Task: From the entries below, report how many lines contain the string "TableInv". Give only that number.

Provided entries:

/-- BURST_END of the sweep and of a segment read (R121, R123 to R125, R142, R153): the sweep leaves the memory FREE; a
segment gives its channel the interpolated code plus the trim of its grant, saturated with the SAT mark, or a held
failure when a word failed, and the target stage goes on; the words of an abandoned scan are discarded. -/
def Obligations.SegmentReadsGiveTargets : Prop :=
  ∀ (s : State) (n : Nat) (got : List MemWord) (c : ChannelId) (lower : Nat) (trim : Int),
    s.pins.resetAsserted = false →
    (s.memory.port = some ⟨.sweep, n, 0, got⟩ ∨ s.memory.port = some ⟨.segment c lower trim false, n, 0, got⟩ →
      exec .burstEnd s = .next { s with memory := { s.memory with port := none } }) ∧
    (s.memory.port = some ⟨.segment c lower trim true, n, 0, got⟩ → ∀ sc x, s.lens.scan = some sc →
      x = sc.demands.get c.axis →
      ∃ t, exec .burstEnd s = .next t ∧
        ((∃ w ∈ got, passes w = false) →
          ∀ sc', sc' = { sc with failed := channelSet sc.failed c true } →
            TargetsGoOn sc' sc.remaining
              { s with lens := { s.lens with scan := some sc' }, memory := { s.memory with port := none } } t) ∧
        ∀ (d0 c0 d1 c1 : BitVec 16) (base : Int), got.map wordData = [d0, c0, d1, c1] →
          (∀ w ∈ got, passes w = true) →
          (x < d0.toNat → base = c0.toNat) → (d0.toNat ≤ x → d1.toNat ≤ x → base = c1.toNat) →
          (d0.toNat ≤ x → x < d1.toNat →
            base = c0.toNat +
              (2 * (((c1.toNat : Int) - c0.toNat) * ((x : Int) - d0.toNat)) + ((d1.toNat : Int) - d0.toNat)) /
                (2 * ((d1.toNat : Int) - d0.toNat))) →
          ∀ k sc', (k.target : Int) = max 0 (min 4095 (base + trim)) →
            k.sat = decide (base + trim < 0 ∨ 4095 < base + trim) →
            sc' = { sc with computed := channelSet sc.computed c (some k) } →
              TargetsGoOn sc' sc.remaining
                { s with lens := { s.lens with scan := some sc' }, memory := { s.memory with port := none } } t)

/-- SCAN_DUE and CONVERSIONS_DONE (R130, R138, R140, R143): at the due time a scan starts, or is skipped while one is
in progress, and the due time moves on 10,000 ticks; 1,800 ticks after its start the demands are formed, from the codes
its wheels gave or from the requested demands, and the target stage begins. That CONVERSIONS_DONE carries the nine
codes, and does nothing with any others, is the model's choice, log 16. -/
def Obligations.ScansStartAndFormTheirDemands : Prop :=
  ∀ s : State, s.pins.resetAsserted = false →
    (s.lens.mode ≠ .off → s.lens.nextDue = some s.timing.timebase →
      exec .scanDue s =
        .next
          { s with
            lens :=
              { s.lens with
                nextDue := some (s.timing.timebase + 10000)
                scan := if s.lens.scan = none then some (Scan.begun s.timing.timebase) else s.lens.scan } }) ∧
    ∀ codes sc sc', s.lens.scan = some sc → sc.stage = .conversions →
      s.timing.timebase = sc.start + 1800 →
      ((∀ c, channelGet codes.encoders c = sc.made.getD (tableNumber c) 0) →
        codes.wheels = ⟨sc.made.getD 6 0, sc.made.getD 7 0, sc.made.getD 8 0⟩ →
        sc' = { sc with stage := .target, demands := sc'.demands } →
        (∀ x, sc'.demands.get x =
          if (s.lens.axes.get x).source = .wheel then
            16 * (codes.wheels.get x).toNat + (codes.wheels.get x).toNat / 256
          else (s.lens.axes.get x).requested) →
          ∃ t, exec (.conversionsDone codes) s = .next t ∧
            TargetsGoOn sc' channelOrder { s with lens := { s.lens with scan := some sc' } } t) ∧
      (codes ≠ sc.conversions → exec (.conversionsDone codes) s = .next s)

/-! ### Arithmetic -/

/-- The period accumulator (R39). -/
def Obligations.AccumulatorKeepsTheRate : Prop :=
  ∀ (p : Plan) (acc : Nat), acc < p.rateNum →
    (p.rateNum ≤ acc + 10000000 * p.rateDen % p.rateNum →
      (drawPeriod p acc none).period = 10000000 * p.rateDen / p.rateNum + 1 ∧
        (drawPeriod p acc none).acc = acc + 10000000 * p.rateDen % p.rateNum - p.rateNum) ∧
    (acc + 10000000 * p.rateDen % p.rateNum < p.rateNum →
      (drawPeriod p acc none).period = 10000000 * p.rateDen / p.rateNum ∧
        (drawPeriod p acc none).acc = acc + 10000000 * p.rateDen % p.rateNum) ∧
    (drawPeriod p acc none).acc < p.rateNum ∧
    drawMany p acc p.rateNum = (10000000 * p.rateDen, acc)

/-- The eye offset and the room of a frame (R43, R45, R46): D is the rounded difference of the line times, at most
500,000 in size; every period drawn under a plan that passes its own validation, on the accumulator or in any ramp,
leaves an exposure of at least 20 ticks whose later eye ends a GAP before N. -/
def Obligations.FramesFitBesideTheirOffset : Prop :=
  ∀ p : Plan, p.inRanges →
    (∀ num : Int,
      num = (if p.dirL = .down then (p.alignLine : Int) else 1000 - p.alignLine) * p.readoutL -
        (if p.dirR = .down then (p.alignLine : Int) else 1000 - p.alignLine) * p.readoutR →
      2 * num - 1000 < 2000 * p.eyeOffset ∧ 2000 * p.eyeOffset ≤ 2 * num + 1000) ∧
    -500000 ≤ p.eyeOffset ∧ p.eyeOffset ≤ 500000 ∧
    (∀ (b : Time) (e : Eye), triggerTime b p.eyeOffset e = b + BitVec.ofNat 48 (eyeDelay p.eyeOffset e)) ∧
    (p.usable → ∀ (acc : Nat) (ramp : Option Ramp) (d : Draw) (x : Nat), d = drawPeriod p acc ramp →
      x = clampExposure p d.period (rawExposure p d) →
        20 ≤ x ∧ (∀ e, eyeDelay p.eyeOffset e + x + p.gap ≤ d.period) ∧
          (x ≠ rawExposure p d → rawExposure p d < 20 ∨ d.period < rawExposure p d + p.gap + p.eyeOffset.natAbs))

/-! ### Invariants -/

/-- The state after reset meets every invariant below (R24, R25, R83, R95, R109, R128, R129, R149, R153, R179). Straps
read as 0 in the model's reset state, log 3. -/
def Obligations.ResetMeetsEveryInvariant : Prop :=
  MemoryInv .reset ∧ SweepInv .reset ∧ PlanInv .reset ∧ ReferenceInv .reset ∧ RunInv .reset ∧ SlotInv .reset ∧
    TriggerInv .reset ∧ TimecodeInv .reset ∧ ReplyInv .reset ∧ LogReadyInv .reset ∧ LogInv .reset ∧
    TableInv .reset ∧ StatusInv .reset ∧ OutputInv .reset ∧ ConversionInv .reset ∧ BurstInv .reset

/-- Every step keeps Record Memory in its canonical form with no word outside it, and leaves every word that a sweep
has passed at 0000H with good parity (R150, R153). -/
def Obligations.EveryStepKeepsTheMemory : Prop :=
  ∀ s t : State, step s = .next t → MemoryInv s → SweepInv s → MemoryInv t ∧ SweepInv t

/-- Every step keeps the plans in their ranges, the active plan valid by its own measure, the hold of the staged plan as
its state says, and the accumulator of the period generator below RATE_NUM of the active rate, through ramps and changes
of rate alike (R25, R28, R29, R35, R39 to R42). That a ramp begins with the accumulator at 0 is the model's choice,
log 36. -/
def Obligations.EveryStepKeepsThePlans : Prop := ∀ s t : State, step s = .next t → PlanInv s → PlanInv t

/-- Every step keeps the reference state the one that the mode, the inputs and the lock record give (R12 to R14, R19
to R21). -/
def Obligations.EveryStepKeepsTheReference : Prop :=
  ∀ s t : State, step s = .next t → ReferenceInv s → ReferenceInv t

/-- Every step keeps a stopped part without schedule, slots or records (R6, R24, R65), the slot table numbered one
after another with an OPEN head (R65 to R68, R79), and every armed trigger with its slot (R53). -/
def Obligations.EveryStepKeepsRunSlotsAndTriggers : Prop :=
  ∀ s t : State, step s = .next t → RunInv s → SlotInv s → TriggerInv s → RunInv t ∧ SlotInv t ∧ TriggerInv t

/-- Every step keeps the current and the pending timecode legal (R85). -/
def Obligations.EveryStepKeepsTimecodeLegal : Prop :=
  ∀ s t : State, step s = .next t → TimecodeInv s → TimecodeInv t

/-- Every step keeps each link EXECUTING exactly while one reply is owed to it (R154, R168, R171). -/
def Obligations.EveryStepKeepsRepliesOwed : Prop := ∀ s t : State, step s = .next t → ReplyInv s → ReplyInv t

/-- Every step keeps each link's LOG_READY at its condition (R107, R175), and, while replies are owed as they should be,
every reader within the ring (R96, R99). -/
def Obligations.EveryStepKeepsTheLogReaders : Prop :=
  ∀ s t : State, step s = .next t →
    (LogReadyInv s → LogReadyInv t) ∧ (ReplyInv s → LogInv s → LogInv t)

/-- Every step keeps each calibration table as its state says: VALID only with 2 to 32 breakpoints of rising demands,
held by one loader only while LOADING (R110, R114 to R119). -/
def Obligations.EveryStepKeepsTheTables : Prop :=
  ∀ s t : State, step s = .next t → ReplyInv s → TableInv s → TableInv t

/-- Every step keeps each lens channel's status as its drive, table and scanning give it, and its output at 0 while the
drive is off and at its target while it is on (R111, R133, R136, R137); and the scan in progress holding one conversion
for every 200 ticks since its start, all nine after 1,800 (R138, R143). -/
def Obligations.EveryStepKeepsChannelsAndOutputs : Prop :=
  ∀ s t : State, step s = .next t → (StatusInv s → StatusInv t) ∧ (OutputInv s → OutputInv t) ∧
    (ConversionInv s → ConversionInv t)

/-- From every state whose bursts and requests stay within Record Memory a step succeeds, faults never, and leaves
such a state (R150, R157). The fault that is ruled out is the model's, log 28. -/
def Obligations.EveryStepStaysWithinTheMemory : Prop :=
  ∀ s : State, BurstInv s → ∃ t, step s = .next t ∧ BurstInv t

end Slice0
end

Answer space: 2